- Education: University of Leeds
- Occupations: Author; Tour guide; Content creator;
- Known for: Bowl of Chalk walking tours
- Website: bowlofchalk.net

= Jonnie Fielding =

British walking tour guide

Jonnie Fielding is a British author, walking tour guide, and content creator. He is the founder of Bowl of Chalk, a London-based tour company established in 2011 that focuses on the city's social history and lesser-known landmarks. He is the author of Why Downing Street is Painted Black (2025).

==Early life==
Fielding attended Princethorpe College from 1989 to 1996.

== Career ==

=== Bowl of Chalk ===
Fielding established Bowl of Chalk in 2011 after leaving a career in copywriting.
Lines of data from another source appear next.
-- ==== Sys2Proof/Machine/SaveImage.lean ====
section
/-! DEFINITION. The context save area (17 R413): its sizes, and the bytes of a slot's shared section and gang sections. -/

namespace Sys2Proof.Machine

/-! ## Sizes -/

/-- The next multiple of 64. -/
def roundup64 (x : Nat) : Nat := ceilDiv x 64 * 64

/-- SHARED. -/
def Kernel.sharedSize (k : Kernel) : Nat :=
  roundup64 (1280 + 64 * k.nw + k.spad + k.spad / 32 + 32832 * k.nt + 67648 * k.nmac)

/-- GANGMAX of a launch. -/
def Launch.gangMax (l : Launch) : Nat :=
  let w := 2 ^ l.width 0
  64 + 16 * roundup64 (1536 + 4 * w + 4 * w * l.kernel.nv)

/-- Gangs of a workgroup (02 R27). -/
def Launch.gangs (l : Launch) : Nat := ceilDiv (l.count 1 * 2 ^ l.width 0) 128

/-- REFSZ. -/
def Launch.refsz (l : Launch) : Nat := l.kernel.sharedSize + l.gangs * l.gangMax

/-- Whether SAVESZ admits a swap or a save (R410). -/
def Launch.saves (l : Launch) : Bool := decide (l.refsz ≤ l.field 0x54 4)

/-! ## The shared section -/

/-- Bytes padded with zeros to `n`. -/
def padTo (n : Nat) (l : List Byte) : List Byte := (l ++ List.replicate n 0).take n

/-- Bytes whose layout R413 does not give: free values. -/
def freeBytes (n k : Nat) : List Byte := tabulate k fun i => BitVec.ofNat 8 (Config.savedByte n i)

/-- A tile record. -/
def Wg.savedTile (w : Wg) (nt t : Nat) : List Byte :=
  let x := w.tile t
  (List.range 2048).flatMap (fun i => toLe (x.elems.getD i 0).toNat 16)
    ++ toLe (if x.st = .free then 0 else (tileWord w nt t).toNat) 8 ++ toLe 0 56

/-- Elements of a bank as bytes, in the order of 128 × k + j, each in the bits of the bank's format. -/
def Bank.saved (b : Bank) : List Byte :=
  toLe (packElems (mxBits b.fmt) (tabulate (mxK b.fmt * 128) fun i => (b.elems.getD i 0).toNat)) 32768
    ++ tabulate 1024 fun i => b.scales.getD i 0x7F

/-- The shared section of a workgroup named by launch `l`; `n` names its free bytes. -/
def Wg.savedShared (w : Wg) (l : Launch) (n : Nat) : List Byte :=
  let k := l.kernel
  let mask := ((w.gangs.mapIdx fun i g => if g.isNone then 2 ^ i else 0).foldl (· + ·) 0)
  let version := match w.version with
    | none => 0
    | some v => if v.spilled then 2 else 1
  padTo 256 (toLe l.ident.toNat 8 ++ toLe (widOf l w 0).toNat 8 ++ toLe w.retired 8 ++ toLe mask 2 ++ toLe w.stage 1
      ++ toLe w.gangs.length 1 ++ toLe k.spad 4 ++ toLe version 8)
    ++ freeBytes n 1024
    ++ w.weirs.flatMap Weir.saved
    ++ w.spad.bytes 0 k.spad
    ++ tabulate (k.spad / 32) (fun i => (w.sectors.getD i .present).saved)
    ++ (List.range k.nt).flatMap (w.savedTile k.nt)
    ++ (List.range k.nmac).flatMap fun m => (w.bank m 0).saved ++ (w.bank m 1).saved ++ freeBytes (n + 1 + m) 8 ++ toLe 0 56

/-! ## Fibre records -/

/-- The code of a state in a fibre record. -/
def FibreState.code : FibreState → Nat
  | .ready => 0 | .interlock => 1 | .parked => 2 | .waiting => 3 | .held => 4 | .stopped => 5 | .ended => 5

/-- Shape code of a V register. -/
def shapeCode : Option VVal → Nat
  | none => 0
  | some (.uni _) => 1
  | some (.aff _ _) => 2
  | some (.gen _) => 3

/-- A V register's bytes by its shape. -/
def VVal.saved (w : Nat) (x : VVal) : List Byte :=
  match x with
  | .uni b => toLe b.toNat 4
  | .aff b s => toLe b.toNat 4 ++ toLe s.toNat 4
  | .gen _ => (List.range w).flatMap fun i => toLe (x.lane i).toNat 4

/-- Values packed from the lowest bit. -/
def packBits (w : Nat) (l : List Nat) (n : Nat) : List Byte := toLe (packElems w l) n

/-- Fibre record of fibre `fb` at cycle `now`, its parent's record number `parent`. -/
def Fibre.saved (fb : Fibre) (w now parent : Nat) : List Byte :=
  let left := match fb.heldAt with
    | some t => 256 - (now - t)
    | none => 0
  let tmo := match fb.await with
    | .weir x => match x.deadline with
      | some d => ceilDiv (d - now) 256
      | none => 0
    | _ => 0
  let entry (e : Option LoopEntry) : List Byte := match e with
    | some e => toLe e.start.toNat 8 ++ toLe e.last.toNat 8 ++ toLe e.rem 8
    | none => toLe 0 24
  let up (i : Nat) : List Byte := match fb.upcalls[i]? with
    | some u => toLe u.code 8 ++ toLe u.arg.toNat 8
    | none => toLe 0 16
  let regs := (List.range 256).map RegRef.v ++ (List.range 64).map RegRef.s ++ (List.range 16).map RegRef.m
  toLe fb.pc.toNat 8
    ++ toLe (fb.st.code + parent * 256 + left % 512 * 2 ^ 16 + tmo % 2 ^ 32 * 2 ^ 32) 8
    ++ toLe ((fb.target.map BitVec.toNat).getD 1) 8
    ++ toLe ((flagsWord fb.flags).toNat + 16 * bit fb.ftz + 256 * fb.loops.length + 65536 * (fb.batch % 65536)
      + 2 ^ 32 * bit (decide (fb.openN ≠ 0)) + 2 ^ 48 * fb.upcalls.length) 8
    ++ (List.range 4).flatMap (fun i => entry fb.loops[i]?)
    ++ (List.range 16).flatMap (fun i => toLe (fb.m.getD i 0).toNat 16)
    ++ (List.range 64).flatMap (fun i => toLe (fb.s.getD i 0).toNat 8)
    ++ (List.range 4).flatMap (fun i => toLe (fb.slots.getD i LockSlot.empty).word.toNat 8)
    ++ toLe fb.errs.length 8 ++ toLe (((oldestErr fb.errs).map fun e => e.info.toNat).getD 0) 8
    ++ toLe fb.ucause.toNat 8 ++ toLe fb.upc.toNat 8 ++ toLe fb.uinfo.toNat 8
    ++ (List.range 4).flatMap up
    ++ packBits 4 (regs.map fb.winOf) 168
    ++ (List.range 8).flatMap (fun t => toLe (fb.tiles.getD t 0xFF) 1)
    ++ packBits 2 ((List.range 256).map fun i => shapeCode (fb.v.find? i)) 64
    ++ toLe 0 264
    ++ (List.range w).flatMap (fun i => toLe (fb.srs.getD i 0).toNat 4)
    ++ fb.v.flatMap fun r => r.2.saved w

end Sys2Proof.Machine
end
The name is Cockney rhyming slang for "walk". Avoiding traditional tourist circuits, his tours emphasize social history and urban oddities in areas such as the East End, Covent Garden, and the South Bank.

=== Media and digital content ===
He started posting videos on social media in 2020 when he could do any tours. In 2023, Fielding undertook a year-long project to post a "Fun London Fact" video daily across social media. The series significantly expanded his following and led to the launch of his book.

=== Philanthropy ===
Over the weekend of 27–28 July 2024, Fielding led a 24-hour continuous walking tour to benefit London's Air Ambulance charity. Accompanied by 164 participants over a 24-mile route, the event raised £8,489 for the emergency service.

== Bibliography ==
- Why Downing Street is Painted Black (ISBN 978-0008730185). HarperCollins, 2025.